Aim of the exercise
Word for word, retype the entire listing.

Source data
section weightSet
variable (w : Warp) (t : Nat) (v : Word)
@[simp] theorem weightSet_blk : (w.weightSet t v).blk = w.blk := rfl
@[simp] theorem weightSet_wid : (w.weightSet t v).wid = w.wid := rfl
@[simp] theorem weightSet_exited : (w.weightSet t v).exited = w.exited := rfl
@[simp] theorem weightSet_d : (w.weightSet t v).d = w.d := rfl
@[simp] theorem weightSet_tags : (w.weightSet t v).tags = w.tags := rfl
@[simp] theorem weightSet_w : (w.weightSet t v).w = w.w := rfl
@[simp] theorem weightSet_p : (w.weightSet t v).p = w.p := rfl
@[simp] theorem weightSet_q : (w.weightSet t v).q = w.q := rfl
@[simp] theorem weightSet_n : (w.weightSet t v).n = w.n := rfl
@[simp] theorem weightSet_m : (w.weightSet t v).m = w.m := rfl
@[simp] theorem weightSet_status : (w.weightSet t v).status = w.status := rfl
@[simp] theorem weightSet_rnd : (w.weightSet t v).rnd = w.rnd := rfl
@[simp] theorem weightSet_slim : (w.weightSet t v).slim = w.slim := rfl
@[simp] theorem weightSet_sp : (w.weightSet t v).sp = w.sp := rfl
@[simp] theorem weightSet_restart : (w.weightSet t v).restart = w.restart := rfl
@[simp] theorem weightSet_fault : (w.weightSet t v).fault = w.fault := rfl
@[simp] theorem weightSet_handler : (w.weightSet t v).handler = w.handler := rfl
@[simp] theorem weightSet_held : (w.weightSet t v).held = w.held := rfl
@[simp] theorem weightSet_trapBlk : (w.weightSet t v).trapBlk = w.trapBlk := rfl
@[simp] theorem weightSet_splits : (w.weightSet t v).splits = w.splits := rfl
@[simp] theorem weightSet_stacked : (w.weightSet t v).stacked = w.stacked := rfl
@[simp] theorem weightSet_recs : (w.weightSet t v).recs = w.recs := rfl
@[simp] theorem weightSet_calls : (w.weightSet t v).calls = w.calls := rfl
@[simp] theorem weightSet_nextId : (w.weightSet t v).nextId = w.nextId := rfl
@[simp] theorem weightSet_ports : (w.weightSet t v).ports = w.ports := rfl
@[simp] theorem weightSet_lostSp : (w.weightSet t v).lostSp = w.lostSp := rfl
@[simp] theorem weightSet_lostXs : (w.weightSet t v).lostXs = w.lostXs := rfl
@[simp] theorem weightSet_hoist : (w.weightSet t v).hoist = w.hoist := rfl
@[simp] theorem weightSet_txn : (w.weightSet t v).txn = w.txn := rfl
@[simp] theorem weightSet_windows : (w.weightSet t v).windows = w.windows := rfl
@[simp] theorem weightSet_frames : (w.weightSet t v).frames = w.frames := rfl
@[simp] theorem weightSet_fences : (w.weightSet t v).fences = w.fences := rfl
@[simp] theorem weightSet_regions : (w.weightSet t v).regions = w.regions := rfl
@[simp] theorem weightSet_damaged : (w.weightSet t v).damaged = w.damaged := rfl
@[simp] theorem weightSet_badFrame : (w.weightSet t v).badFrame = w.badFrame := rfl
@[simp] theorem weightSet_noFrame : (w.weightSet t v).noFrame = w.noFrame := rfl
end weightSet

Solution for this task
section weightSet
variable (w : Warp) (t : Nat) (v : Word)
@[simp] theorem weightSet_blk : (w.weightSet t v).blk = w.blk := rfl
@[simp] theorem weightSet_wid : (w.weightSet t v).wid = w.wid := rfl
@[simp] theorem weightSet_exited : (w.weightSet t v).exited = w.exited := rfl
@[simp] theorem weightSet_d : (w.weightSet t v).d = w.d := rfl
@[simp] theorem weightSet_tags : (w.weightSet t v).tags = w.tags := rfl
@[simp] theorem weightSet_w : (w.weightSet t v).w = w.w := rfl
@[simp] theorem weightSet_p : (w.weightSet t v).p = w.p := rfl
@[simp] theorem weightSet_q : (w.weightSet t v).q = w.q := rfl
@[simp] theorem weightSet_n : (w.weightSet t v).n = w.n := rfl
@[simp] theorem weightSet_m : (w.weightSet t v).m = w.m := rfl
@[simp] theorem weightSet_status : (w.weightSet t v).status = w.status := rfl
@[simp] theorem weightSet_rnd : (w.weightSet t v).rnd = w.rnd := rfl
@[simp] theorem weightSet_slim : (w.weightSet t v).slim = w.slim := rfl
@[simp] theorem weightSet_sp : (w.weightSet t v).sp = w.sp := rfl
@[simp] theorem weightSet_restart : (w.weightSet t v).restart = w.restart := rfl
@[simp] theorem weightSet_fault : (w.weightSet t v).fault = w.fault := rfl
@[simp] theorem weightSet_handler : (w.weightSet t v).handler = w.handler := rfl
@[simp] theorem weightSet_held : (w.weightSet t v).held = w.held := rfl
@[simp] theorem weightSet_trapBlk : (w.weightSet t v).trapBlk = w.trapBlk := rfl
@[simp] theorem weightSet_splits : (w.weightSet t v).splits = w.splits := rfl
@[simp] theorem weightSet_stacked : (w.weightSet t v).stacked = w.stacked := rfl
@[simp] theorem weightSet_recs : (w.weightSet t v).recs = w.recs := rfl
@[simp] theorem weightSet_calls : (w.weightSet t v).calls = w.calls := rfl
@[simp] theorem weightSet_nextId : (w.weightSet t v).nextId = w.nextId := rfl
@[simp] theorem weightSet_ports : (w.weightSet t v).ports = w.ports := rfl
@[simp] theorem weightSet_lostSp : (w.weightSet t v).lostSp = w.lostSp := rfl
@[simp] theorem weightSet_lostXs : (w.weightSet t v).lostXs = w.lostXs := rfl
@[simp] theorem weightSet_hoist : (w.weightSet t v).hoist = w.hoist := rfl
@[simp] theorem weightSet_txn : (w.weightSet t v).txn = w.txn := rfl
@[simp] theorem weightSet_windows : (w.weightSet t v).windows = w.windows := rfl
@[simp] theorem weightSet_frames : (w.weightSet t v).frames = w.frames := rfl
@[simp] theorem weightSet_fences : (w.weightSet t v).fences = w.fences := rfl
@[simp] theorem weightSet_regions : (w.weightSet t v).regions = w.regions := rfl
@[simp] theorem weightSet_damaged : (w.weightSet t v).damaged = w.damaged := rfl
@[simp] theorem weightSet_badFrame : (w.weightSet t v).badFrame = w.badFrame := rfl
@[simp] theorem weightSet_noFrame : (w.weightSet t v).noFrame = w.noFrame := rfl
end weightSet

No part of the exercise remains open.